- Exercise description: Find every line in the entries that holds the string "nextOutcome" and report it.

== Segment start ==

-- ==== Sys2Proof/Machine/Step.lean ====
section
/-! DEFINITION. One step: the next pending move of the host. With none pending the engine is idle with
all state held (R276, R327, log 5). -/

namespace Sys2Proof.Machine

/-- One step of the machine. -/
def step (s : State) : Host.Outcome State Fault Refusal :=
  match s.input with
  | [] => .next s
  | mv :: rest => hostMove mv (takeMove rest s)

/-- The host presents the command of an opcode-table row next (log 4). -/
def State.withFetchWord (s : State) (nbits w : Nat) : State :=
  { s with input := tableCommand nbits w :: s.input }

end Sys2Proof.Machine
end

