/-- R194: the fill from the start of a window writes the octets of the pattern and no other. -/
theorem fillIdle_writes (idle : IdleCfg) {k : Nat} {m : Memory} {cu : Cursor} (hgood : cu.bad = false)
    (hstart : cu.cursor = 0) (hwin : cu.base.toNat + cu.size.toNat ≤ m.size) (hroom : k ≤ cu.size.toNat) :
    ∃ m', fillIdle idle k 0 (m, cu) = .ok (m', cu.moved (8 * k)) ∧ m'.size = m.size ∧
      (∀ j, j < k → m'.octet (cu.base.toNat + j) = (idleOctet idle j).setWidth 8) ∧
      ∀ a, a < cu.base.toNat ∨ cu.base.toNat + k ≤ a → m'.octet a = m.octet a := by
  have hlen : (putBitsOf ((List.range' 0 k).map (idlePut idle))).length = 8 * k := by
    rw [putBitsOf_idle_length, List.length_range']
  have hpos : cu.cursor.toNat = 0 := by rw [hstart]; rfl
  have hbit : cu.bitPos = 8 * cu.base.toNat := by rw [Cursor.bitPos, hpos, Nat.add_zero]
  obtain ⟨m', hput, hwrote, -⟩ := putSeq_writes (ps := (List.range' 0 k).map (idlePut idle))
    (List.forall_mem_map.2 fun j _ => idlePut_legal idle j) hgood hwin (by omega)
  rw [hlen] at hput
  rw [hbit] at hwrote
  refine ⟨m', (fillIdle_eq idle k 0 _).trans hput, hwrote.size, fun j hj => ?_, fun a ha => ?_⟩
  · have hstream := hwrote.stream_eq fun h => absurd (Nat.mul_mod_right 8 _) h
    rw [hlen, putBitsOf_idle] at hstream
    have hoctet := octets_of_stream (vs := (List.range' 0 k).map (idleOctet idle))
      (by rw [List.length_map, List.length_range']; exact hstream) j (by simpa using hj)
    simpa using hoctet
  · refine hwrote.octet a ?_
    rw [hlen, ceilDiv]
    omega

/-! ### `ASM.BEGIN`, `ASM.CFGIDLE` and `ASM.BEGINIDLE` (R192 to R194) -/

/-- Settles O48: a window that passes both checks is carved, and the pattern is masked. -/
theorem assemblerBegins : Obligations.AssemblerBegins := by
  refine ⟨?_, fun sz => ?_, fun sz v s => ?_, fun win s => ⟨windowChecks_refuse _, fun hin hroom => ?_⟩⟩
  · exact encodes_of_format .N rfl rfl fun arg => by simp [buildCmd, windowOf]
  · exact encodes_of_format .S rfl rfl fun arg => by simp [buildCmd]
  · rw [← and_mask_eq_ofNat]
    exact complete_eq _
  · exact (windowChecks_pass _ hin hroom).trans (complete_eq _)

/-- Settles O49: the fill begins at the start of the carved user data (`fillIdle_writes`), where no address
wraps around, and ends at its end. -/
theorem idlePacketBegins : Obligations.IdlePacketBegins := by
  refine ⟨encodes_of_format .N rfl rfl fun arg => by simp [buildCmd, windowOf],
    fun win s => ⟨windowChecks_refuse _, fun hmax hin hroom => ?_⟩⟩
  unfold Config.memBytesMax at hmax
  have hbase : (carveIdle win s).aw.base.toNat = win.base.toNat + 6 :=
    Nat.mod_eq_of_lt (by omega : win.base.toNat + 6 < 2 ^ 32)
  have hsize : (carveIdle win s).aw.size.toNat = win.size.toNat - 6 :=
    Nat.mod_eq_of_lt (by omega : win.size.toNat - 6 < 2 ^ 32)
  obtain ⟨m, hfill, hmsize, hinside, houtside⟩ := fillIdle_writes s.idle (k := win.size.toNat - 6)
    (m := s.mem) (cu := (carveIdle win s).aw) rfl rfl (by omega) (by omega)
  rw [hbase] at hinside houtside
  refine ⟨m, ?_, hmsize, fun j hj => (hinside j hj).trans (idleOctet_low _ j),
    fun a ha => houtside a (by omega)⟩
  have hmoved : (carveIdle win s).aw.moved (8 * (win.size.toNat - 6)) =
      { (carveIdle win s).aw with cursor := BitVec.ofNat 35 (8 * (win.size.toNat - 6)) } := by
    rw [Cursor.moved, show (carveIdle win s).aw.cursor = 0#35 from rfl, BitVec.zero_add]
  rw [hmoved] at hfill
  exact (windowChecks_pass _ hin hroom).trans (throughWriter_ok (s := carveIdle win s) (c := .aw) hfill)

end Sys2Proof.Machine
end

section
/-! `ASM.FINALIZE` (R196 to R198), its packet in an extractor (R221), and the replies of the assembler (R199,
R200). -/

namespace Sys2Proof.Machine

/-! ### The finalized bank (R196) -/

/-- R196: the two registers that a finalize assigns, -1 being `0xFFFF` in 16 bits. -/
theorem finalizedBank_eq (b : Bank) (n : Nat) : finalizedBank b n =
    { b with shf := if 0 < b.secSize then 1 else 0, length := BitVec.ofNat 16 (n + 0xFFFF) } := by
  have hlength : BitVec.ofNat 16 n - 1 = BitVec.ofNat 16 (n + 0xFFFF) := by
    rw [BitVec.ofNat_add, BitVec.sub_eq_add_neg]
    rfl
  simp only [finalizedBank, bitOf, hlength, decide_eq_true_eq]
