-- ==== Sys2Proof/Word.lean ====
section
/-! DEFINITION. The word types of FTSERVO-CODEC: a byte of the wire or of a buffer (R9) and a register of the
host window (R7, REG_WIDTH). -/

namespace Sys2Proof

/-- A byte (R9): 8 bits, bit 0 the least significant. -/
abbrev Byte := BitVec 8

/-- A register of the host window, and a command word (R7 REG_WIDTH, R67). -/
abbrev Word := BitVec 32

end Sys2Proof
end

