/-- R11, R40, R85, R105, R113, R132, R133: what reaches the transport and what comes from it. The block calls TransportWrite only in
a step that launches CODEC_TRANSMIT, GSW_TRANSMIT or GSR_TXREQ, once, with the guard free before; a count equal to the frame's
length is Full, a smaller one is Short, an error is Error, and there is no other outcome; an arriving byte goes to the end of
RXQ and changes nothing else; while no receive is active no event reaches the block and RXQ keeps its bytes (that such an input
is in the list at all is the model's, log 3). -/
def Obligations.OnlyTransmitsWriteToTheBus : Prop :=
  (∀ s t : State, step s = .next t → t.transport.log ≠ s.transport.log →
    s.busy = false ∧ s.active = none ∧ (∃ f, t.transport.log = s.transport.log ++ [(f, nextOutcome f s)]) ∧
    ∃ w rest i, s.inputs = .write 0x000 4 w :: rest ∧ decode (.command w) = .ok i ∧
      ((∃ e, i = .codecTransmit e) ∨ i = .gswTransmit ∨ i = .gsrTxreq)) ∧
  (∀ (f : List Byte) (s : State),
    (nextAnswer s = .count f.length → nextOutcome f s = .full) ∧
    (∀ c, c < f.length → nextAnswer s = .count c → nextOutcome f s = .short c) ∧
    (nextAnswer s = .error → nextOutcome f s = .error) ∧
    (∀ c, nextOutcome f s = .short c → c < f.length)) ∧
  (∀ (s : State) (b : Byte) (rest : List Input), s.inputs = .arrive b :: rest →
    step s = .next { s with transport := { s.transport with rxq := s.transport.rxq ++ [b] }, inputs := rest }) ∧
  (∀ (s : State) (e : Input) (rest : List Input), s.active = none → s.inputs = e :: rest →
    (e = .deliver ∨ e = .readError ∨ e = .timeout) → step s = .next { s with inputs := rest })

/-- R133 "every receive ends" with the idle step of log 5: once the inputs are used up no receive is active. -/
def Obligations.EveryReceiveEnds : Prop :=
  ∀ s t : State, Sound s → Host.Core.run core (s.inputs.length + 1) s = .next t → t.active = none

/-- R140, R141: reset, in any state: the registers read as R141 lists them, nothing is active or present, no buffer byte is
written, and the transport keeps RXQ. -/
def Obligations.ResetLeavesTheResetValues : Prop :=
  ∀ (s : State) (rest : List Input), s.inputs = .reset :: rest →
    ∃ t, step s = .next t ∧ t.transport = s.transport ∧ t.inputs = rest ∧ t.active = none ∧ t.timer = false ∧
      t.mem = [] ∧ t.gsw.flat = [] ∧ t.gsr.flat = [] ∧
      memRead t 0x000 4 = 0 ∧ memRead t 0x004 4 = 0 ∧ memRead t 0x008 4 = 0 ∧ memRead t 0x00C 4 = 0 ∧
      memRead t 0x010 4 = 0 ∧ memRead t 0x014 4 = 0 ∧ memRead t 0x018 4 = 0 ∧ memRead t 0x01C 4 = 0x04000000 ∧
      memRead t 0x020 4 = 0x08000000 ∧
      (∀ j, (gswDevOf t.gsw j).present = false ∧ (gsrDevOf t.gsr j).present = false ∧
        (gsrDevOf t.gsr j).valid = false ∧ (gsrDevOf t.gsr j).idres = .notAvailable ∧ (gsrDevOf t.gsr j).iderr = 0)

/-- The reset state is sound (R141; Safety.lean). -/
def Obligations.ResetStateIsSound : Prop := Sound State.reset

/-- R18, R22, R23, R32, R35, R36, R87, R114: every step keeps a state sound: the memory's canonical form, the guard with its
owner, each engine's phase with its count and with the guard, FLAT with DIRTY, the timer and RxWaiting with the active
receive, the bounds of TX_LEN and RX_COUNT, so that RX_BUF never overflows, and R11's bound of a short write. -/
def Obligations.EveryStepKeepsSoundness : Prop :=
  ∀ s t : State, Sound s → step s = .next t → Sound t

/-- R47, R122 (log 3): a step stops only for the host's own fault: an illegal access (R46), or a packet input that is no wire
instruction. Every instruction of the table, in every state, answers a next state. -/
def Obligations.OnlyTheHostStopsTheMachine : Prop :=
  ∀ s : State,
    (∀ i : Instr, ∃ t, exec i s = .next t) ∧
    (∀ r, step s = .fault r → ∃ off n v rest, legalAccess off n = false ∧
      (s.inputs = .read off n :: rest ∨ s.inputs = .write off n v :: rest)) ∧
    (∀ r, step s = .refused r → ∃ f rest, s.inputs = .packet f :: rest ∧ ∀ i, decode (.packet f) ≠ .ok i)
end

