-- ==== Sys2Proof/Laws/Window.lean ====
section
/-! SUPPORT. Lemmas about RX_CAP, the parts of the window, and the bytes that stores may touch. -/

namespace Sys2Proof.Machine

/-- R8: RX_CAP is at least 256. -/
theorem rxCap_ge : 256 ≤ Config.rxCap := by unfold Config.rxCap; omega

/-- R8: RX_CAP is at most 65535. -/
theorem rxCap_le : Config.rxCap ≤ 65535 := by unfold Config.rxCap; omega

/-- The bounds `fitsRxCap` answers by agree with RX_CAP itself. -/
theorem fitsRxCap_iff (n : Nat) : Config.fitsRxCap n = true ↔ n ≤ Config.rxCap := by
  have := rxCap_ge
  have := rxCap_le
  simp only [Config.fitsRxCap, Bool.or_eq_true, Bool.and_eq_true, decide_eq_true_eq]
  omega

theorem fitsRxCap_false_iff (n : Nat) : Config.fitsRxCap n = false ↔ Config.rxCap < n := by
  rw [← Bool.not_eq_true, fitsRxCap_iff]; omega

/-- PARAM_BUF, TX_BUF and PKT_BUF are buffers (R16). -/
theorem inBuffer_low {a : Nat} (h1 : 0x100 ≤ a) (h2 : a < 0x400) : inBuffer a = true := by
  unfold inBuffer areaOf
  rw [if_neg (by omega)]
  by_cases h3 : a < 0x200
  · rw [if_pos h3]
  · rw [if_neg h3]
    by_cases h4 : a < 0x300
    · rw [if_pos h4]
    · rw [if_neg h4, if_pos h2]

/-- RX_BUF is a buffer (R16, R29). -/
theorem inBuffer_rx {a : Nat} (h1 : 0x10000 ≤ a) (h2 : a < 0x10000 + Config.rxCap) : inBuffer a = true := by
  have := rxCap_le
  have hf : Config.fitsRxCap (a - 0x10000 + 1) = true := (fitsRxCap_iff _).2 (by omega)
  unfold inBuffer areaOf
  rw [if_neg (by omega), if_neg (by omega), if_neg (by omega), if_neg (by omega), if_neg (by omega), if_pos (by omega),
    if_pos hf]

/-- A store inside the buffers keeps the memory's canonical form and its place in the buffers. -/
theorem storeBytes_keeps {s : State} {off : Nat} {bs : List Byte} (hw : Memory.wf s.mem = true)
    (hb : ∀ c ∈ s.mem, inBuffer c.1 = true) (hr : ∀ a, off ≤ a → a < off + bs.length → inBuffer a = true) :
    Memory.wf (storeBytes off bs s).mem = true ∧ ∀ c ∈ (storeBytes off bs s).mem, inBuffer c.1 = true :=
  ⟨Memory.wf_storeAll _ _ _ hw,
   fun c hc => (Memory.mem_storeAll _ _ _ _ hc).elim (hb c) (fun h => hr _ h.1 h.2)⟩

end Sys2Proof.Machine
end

== Segment end ==

- Answer box:
    s.busy = false ∧ s.active = none ∧ (∃ f, t.transport.log = s.transport.log ++ [(f, nextOutcome f s)]) ∧
    (nextAnswer s = .count f.length → nextOutcome f s = .full) ∧
    (∀ c, c < f.length → nextAnswer s = .count c → nextOutcome f s = .short c) ∧
    (nextAnswer s = .error → nextOutcome f s = .error) ∧
    (∀ c, nextOutcome f s = .short c → c < f.length)) ∧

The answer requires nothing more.